Increasing Awareness and Education: A fundamental challenge such as the example of the LSHIS is low awareness among residents. Over 60% of respondents were unaware of the scheme’s existence, indicating a pressing need for aggressive statewide campaigns. Multichannel promotion initiatives, including radio, social media, and community outreaches, should be deployed to educate the public about the scheme’s benefits and encourage enrolment. A lot of innovations can come from co-creating programs with CBOs and CSOs who already at adept at community-led engagement when deploying their development interventions
Enhancing Affordability: Affordability is a significant barrier to enrolment, particularly with the economic crunch. There is need to develop innovative ways that will increase uptake of insurance products such as exploring innovative subsidy schemes that reflect economic realities, using embedded financing to ensure poor communities have access to health, flexible payment structures to mention a few.
Improving Healthcare Infrastructure and Service Delivery: Inadequate healthcare infrastructure and gaps in service delivery undermine the value proposition of picking up a health insurance plan. There is expectation that anything government, is likely to be substandard. Efforts should be made to expand the provider network, increase healthcare facilities’ accreditation, and enhance availability of medicines. Collaborating with private healthcare facilities and pharmaceutical companies can help bolster service offerings and improve access to quality care.

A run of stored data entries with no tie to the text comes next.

-- ==== Sys2Proof/Machine/Expand.lean ====
section
/-! DEFINITION. Expansion of `dx` and `dxa` (R71, R72), the order in which a unit's faults are raised (R57), the running of a unit of two
slots (R52, R53, R55), and the completion of a unit whose reply has come back (R209, R221). -/

namespace Sys2Proof.Machine

/-- What an A-slot instruction writes when its unit completes (R55); none for the illegal ones and for what stands in no A slot. -/
def resA (i : Instr) (s : State) : Option AResult :=
  match i with
  | .nopA => some ⟨.none, 0⟩
  | .add d a b ty => some (resAdd d a b ty s)
  | .sub d a b ty => some (resSub d a b ty s)
  | .mul d a b ty => some (resMul d a b ty s)
  | .mulh d a b ty => some (resMulh d a b ty s)
  | .mulhz d a b ty => some (resMulhz d a b ty s)
  | .div d a b ty => some (resDiv d a b ty s)
  | .divz d a b ty => some (resDivz d a b ty s)
  | .rem d a b ty => some (resRem d a b ty s)
  | .remz d a b ty => some (resRemz d a b ty s)
  | .and d a b ty => some (resAnd d a b ty s)
  | .or d a b ty => some (resOr d a b ty s)
  | .xor d a b ty => some (resXor d a b ty s)
  | .andn d a b ty => some (resAndn d a b ty s)
  | .shl d a b ty => some (resShl d a b ty s)
  | .shr d a b ty => some (resShr d a b ty s)
  | .sra d a b ty => some (resSra d a b ty s)
  | .rotl d a b ty => some (resRotl d a b ty s)
  | .clz d a ty => some (resClz d a ty s)
  | .ctz d a ty => some (resCtz d a ty s)
  | .popc d a ty => some (resPopc d a ty s)
  | .min d a b ty => some (resMin d a b ty s)
  | .max d a b ty => some (resMax d a b ty s)
  | .minz d a b ty => some (resMinz d a b ty s)
  | .maxz d a b ty => some (resMaxz d a b ty s)
  | .bfx d a b => some (resBfx d a b s)
  | .bfi d a b => some (resBfi d a b s)
  | .lea d a b k => some (resLea d a b k s)
  | .addiA d a imm => some (resAddiA d a imm s)
  | .moviA d imm => some (resMoviA d imm s)
  | .mulImm d a imm => some (resMulImm d a imm s)
  | .andImm d a imm => some (resAndImm d a imm s)
  | .orImm d a imm => some (resOrImm d a imm s)
  | .xorImm d a imm => some (resXorImm d a imm s)
  | .shlImm d a k => some (resShlImm d a k s)
  | .shrImm d a k => some (resShrImm d a k s)
  | .sraImm d a k => some (resSraImm d a k s)
  | .rotlImm d a k => some (resRotlImm d a k s)
  | .minImm d a imm => some (resMinImm d a imm s)
  | .maxImm d a imm => some (resMaxImm d a imm s)
  | .minzImm d a imm => some (resMinzImm d a imm s)
  | .maxzImm d a imm => some (resMaxzImm d a imm s)
  | .bfxImm d a desc => some (resBfxImm d a desc s)
  | .bfiImm d a desc => some (resBfiImm d a desc s)
  | .fadd d a b ty => some (resFadd d a b ty s)
  | .fsub d a b ty => some (resFsub d a b ty s)
  | .fmul d a b ty => some (resFmul d a b ty s)
  | .ffma d a b c ty => some (resFfma d a b c ty s)
  | .fmin d a b ty => some (resFmin d a b ty s)
  | .fmax d a b ty => some (resFmax d a b ty s)
  | .fsgn d a b ty => some (resFsgn d a b ty s)
  | .fsgnN d a b ty => some (resFsgnN d a b ty s)
  | .fsgnX d a b ty => some (resFsgnX d a b ty s)
  | .fcmp d a b ty cc => some (resFcmp d a b ty cc s)
  | .fcvt d a ty sat src => some (resFcvt d a ty sat src s)
  | .frint d a ty md => some (resFrint d a ty md s)
  | .fexp2f d a => some (resFexp2f d a s)
  | .fscaleb d a b ty => some (resFscaleb d a b ty s)
  | .fclass d a ty => some (resFclass d a ty s)
  | .frcp d a ty => some (resFrcp d a ty s)
  | .frsq d a ty => some (resFrsq d a ty s)
  | .fsqrt d a ty => some (resFsqrt d a ty s)
  | .vadd d a b k ty fn => some (resVadd d a b k ty fn s)
  | .vsub d a b k ty fn => some (resVsub d a b k ty fn s)
  | .vmul d a b k ty => some (resVmul d a b k ty s)
  | .vfma d a b c k ty => some (resVfma d a b c k ty s)
  | .vmin d a b k ty fn => some (resVmin d a b k ty fn s)
  | .vmax d a b k ty fn => some (resVmax d a b k ty fn s)
  | .vand d a b k ty => some (resVand d a b k ty s)
  | .vor d a b k ty => some (resVor d a b k ty s)
  | .vxor d a b k ty => some (resVxor d a b k ty s)
  | .vshl d a b k ty => some (resVshl d a b k ty s)
  | .vshr d a b k ty => some (resVshr d a b k ty s)
  | .vsra d a b k ty => some (resVsra d a b k ty s)
  | .vcmp d a b cc k ty => some (resVcmp d a b cc k ty s)
  | .vsel d a b c k ty => some (resVsel d a b c k ty s)
  | .vcvt d a src k ty fn => some (resVcvt d a src k ty fn s)
  | .vrint d a md k ty => some (resVrint d a md k ty s)
  | .vexp2f d a k => some (resVexp2f d a k s)
  | .vscaleb d a b k ty => some (resVscaleb d a b k ty s)
  | .vperm d a b c k ty fn => some (resVperm d a b c k ty fn s)
  | .vpermi d a b pat k ty => some (resVpermi d a b pat k ty s)
  | .vbcast d b k ty => some (resVbcast d b k ty s)
  | .vred d a op k ty => some (resVred d a op k ty s)
  | .vscan d a op k ty fn => some (resVscan d a op k ty fn s)
  | .vpopc d a k ty => some (resVpopc d a k ty s)
  | .vbin d a b k ty => some (resVbin d a b k ty s)
  | .vext d a b ty => some (resVext d a b ty s)
  | .vins d a b ty => some (resVins d a b ty s)
  | .vnarrow d a b src k ty fn => some (resVnarrow d a b src k ty fn s)
  | .vwiden d a h src k ty => some (resVwiden d a h src k ty s)
  | .vdot4 d a b k ty => some (resVdot4 d a b k ty s)
  | .vaddS d a b k ty fn => some (resVaddS d a b k ty fn s)
  | .vsubS d a b k ty fn => some (resVsubS d a b k ty fn s)
  | .vmulS d a b k ty => some (resVmulS d a b k ty s)
  | .vfmaS d a b c k ty => some (resVfmaS d a b c k ty s)
  | .vminS d a b k ty fn => some (resVminS d a b k ty fn s)
  | .vmaxS d a b k ty fn => some (resVmaxS d a b k ty fn s)
  | .vshlS d a b k ty => some (resVshlS d a b k ty s)
  | .vshrS d a b k ty => some (resVshrS d a b k ty s)
  | .vsraS d a b k ty => some (resVsraS d a b k ty s)
  | _ => none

Streamlining Administrative Processes: The benefits of how streamlining the administrative processes helped improved the outlook of the insurance industry can be cultivated. Bureaucratic delays hinder smooth benefits access and discourage enrolment. No one is really interested in filling out hundreds of forms, we just want to get well. Embracing innovations around claims processing and customers’ complaint resolution with artificial intelligence could bring the needed ‘fresh air’ towards improving speed and convenience around service delivery.
Customers want to see that certain things change. We could also do more to improve on customers services aspects and the use of artificial intelligence with built-in advanced analytics capabilities to increase product satisfaction and improve service delivery for healthcare facilities. To this end, there is need for more workforce development program in the health sector.

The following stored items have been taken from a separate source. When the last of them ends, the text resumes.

-- ==== Sys2Proof/Machine/Moves.lean ====
section
/-! DEFINITION. What a core holds moved as a whole: context switches (R251, R253, R291, R292, R338), thermal migration (R356) and the mapping
out of a core (R314). A move renumbers every reference to the core whose contents move. -/

namespace Sys2Proof.Machine

/-! ## Renumbering -/

/-- The exchange of two core numbers. -/
def exch (a b c : Nat) : Nat := if c = a then b else if c = b then a else c

def BarRef.ren (f : Nat → Nat) : BarRef → BarRef
  | .core c i => .core (f c) i
  | r => r
def MsgTarget.ren (f : Nat → Nat) : MsgTarget → MsgTarget
  | .localCore c => .localCore (f c)
  | m => m
def DelegReq.ren (f : Nat → Nat) (d : DelegReq) : DelegReq := { d with requester := f d.requester }
def OpBody.ren (f : Nat → Nat) : OpBody → OpBody
  | .message t m => .message (t.ren f) m
  | .deleg t d => .deleg (f t) (d.ren f)
  | b => b
def CbEntry.ren (f : Nat → Nat) : CbEntry → CbEntry
  | .message t m => .message (t.ren f) m
  | .deleg t d => .deleg (f t) (d.ren f)
  | b => b
/-- An inbox entry's name, 128 × core + entry. -/
def renEntry (f : Nat → Nat) (e : Nat) : Nat := 128 * f (e / 128) + e % 128
def TaskKind.ren (f : Nat → Nat) : TaskKind → TaskKind
  | .handler tag e => .handler tag (renEntry f e)
  | .supervisor b e => .supervisor b (e.map (renEntry f))
  | .deleg d => .deleg (d.ren f)
  | .plain => .plain
def Task.ren (f : Nat → Nat) (k : Task) : Task := { k with kind := k.kind.ren f }
def RemoteReq.ren (f : Nat → Nat) : RemoteReq → RemoteReq
  | .barInit r n => .barInit (r.ren f) n
  | .barExpect r n => .barExpect (r.ren f) n
  | .barArrive r => .barArrive (r.ren f)
  | .barAbort r => .barAbort (r.ren f)
  | .withdraw r p c => .withdraw (r.ren f) p c
  | .trySync r c => .trySync (r.ren f) c
  | q => q
def Group.ren (f : Nat → Nat) : Group → Group
  | .leader ms pos mask => .leader (ms.map fun m => (f m.1, m.2)) pos mask
  | .follower l t pos at_ => .follower (f l) t pos at_
def Slot.ren (f : Nat → Nat) (sl : Slot) : Slot :=
  { sl with
    cb := sl.cb.map (CbEntry.ren f), task := sl.task.map (Task.ren f)
    wait := sl.wait.map fun w => { w with obj := w.obj.map (BarRef.ren f), credit := w.credit.map (MsgTarget.ren f) }
    remote := sl.remote.map fun r => { r with req := r.req.ren f }
    orphans := sl.orphans.map fun o => (o.1, o.2.ren f)
    group := sl.group.map (Group.ren f), reserved := sl.reserved.map fun m => (f m.1, m.2) }
def Issuer.ren (f : Nat → Nat) (w : Issuer) : Issuer := { w with core := f w.core }
def CopyDst.ren (f : Nat → Nat) : CopyDst → CopyDst
  | .deal b cs block off => .deal b (cs.map f) block off
  | d => d
def Copy.ren (f : Nat → Nat) (x : Copy) : Copy := { x with who := x.who.ren f, dst := x.dst.ren f }
def Package.ren (f : Nat → Nat) (p : Package) : Package :=
  { p with task := p.task.ren f, target := f p.target }
def InSlot.ren (f : Nat → Nat) (e : InSlot) : InSlot :=
  match e.entry with
  | .package p i pk => { e with entry := .package p i (pk.map (Package.ren f)) }
  | _ => e
def Core.ren (f : Nat → Nat) (x : Core) : Core :=
  { x with
    slots := x.slots.map (Slot.ren f), inbox := x.inbox.map fun e => (e.1, e.2.ren f)
    chans := x.chans.map fun ch => { ch with queue := ch.queue.map (Copy.ren f) }
    cmu := x.cmu.map fun o => { o with who := o.who.ren f }
    pending := x.pending.map fun p => { p with who := p.who.ren f }
    delegQ := x.delegQ.map (DelegReq.ren f)
    rerun := x.rerun.map fun r => { r with kind := r.kind.ren f } }
def Harp.ren (f : Nat → Nat) (h : Harp) : Harp :=
  { h with
    queue := h.queue.map fun q => { q with who := q.who.ren f }
    lease := h.lease.map fun l => { l with core := f l.core }
    claims := h.claims.map fun q => { q with core := f q.core } }
def CollGroup.ren (f : Nat → Nat) (g : CollGroup) : CollGroup :=
  { g with obj := g.obj.ren f, members := g.members.map fun m => { m with who := m.who.ren f } }
def PrivSrc.ren (f : Nat → Nat) : PrivSrc → PrivSrc
  | .waitCap c t => .waitCap (f c) t
  | .thread c t => .thread (f c) t
  | .copy c ch => .copy (f c) ch
  | .item => .item
def BarObj.ren (f : Nat → Nat) (o : BarObj) : BarObj := { o with arrivals := o.arrivals.map fun a => (f a.1, a.2) }
/-- What stays at a physical core: the condition of its silicon, and the SWITCH commands that wait for its slots. -/
def Core.onSilicon (x y : Core) : Core :=
  { x with
    stepdown := y.stepdown, stepdownAt := y.stepdownAt, timingErrors := y.timingErrors, errorWindow := y.errorWindow
    lastIssued := y.lastIssued, switches := y.switches }
/-- A core's entry written; a core at reset is not listed. -/
def putCore (t : Tab Core) (c : Nat) (x : Core) : Tab Core := if x = Core.reset then terase t c else tset t c x
/-- The contents of two cores exchanged, and every reference to them with it. A record on the privileged queue follows where its context's is
what moves (`who`), or every record does. -/
def State.exchange (s : State) (a b : Nat) (who : Option Nat) : State :=
  let f := exch a b
  let x := s.coreAt a
  let y := s.coreAt b
  let cores := putCore (putCore s.cores a (y.onSilicon x)) b (x.onSilicon y)
  { s with
    cores := cores.map fun e => (e.1, e.2.ren f)
    clusters := s.clusters.map fun e => (e.1, { e.2 with harp := e.2.harp.ren f, objs := e.2.objs.map fun o => (o.1, o.2.ren f) })
    dies := s.dies.map fun e => (e.1, { e.2 with boostQ := e.2.boostQ.map fun q => { q with core := f q.core } })
    op := s.op.map fun e => { e with core := f e.core, body := e.body.ren f }
    lq := s.lq.map fun e => { e with core := f e.core }
    ft := s.ft.map fun e => { e with core := f e.core }
    priv := s.priv.map fun r =>
      if who.isNone || who == some r.ctx then { r with core := f r.core, src := r.src.ren f } else r
    transit := s.transit.map (Package.ren f)
    colls := s.colls.map (CollGroup.ren f)
    collSeqs := s.collSeqs.map fun e => (e.1.ren f, e.2) }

Before we bother about level of coverage of health insurance for over 220 million Nigerians, how about we think about some foundational issues: How many States actually have a sustainable, strategic plan around a government-owned health insurance scheme? How many facilities are functional and are there plans to rehabilitate these facilities in line with the attainment of the universal health coverage (UHC)? How are we ensuring that the best minds are in the position to lead this movement towards UHC?
As I often hear it being said, contrarily to what people may think about the public sector, indeed the public sector needs even smarter people in administration compared to the private owing to the level of problems they are confronted by.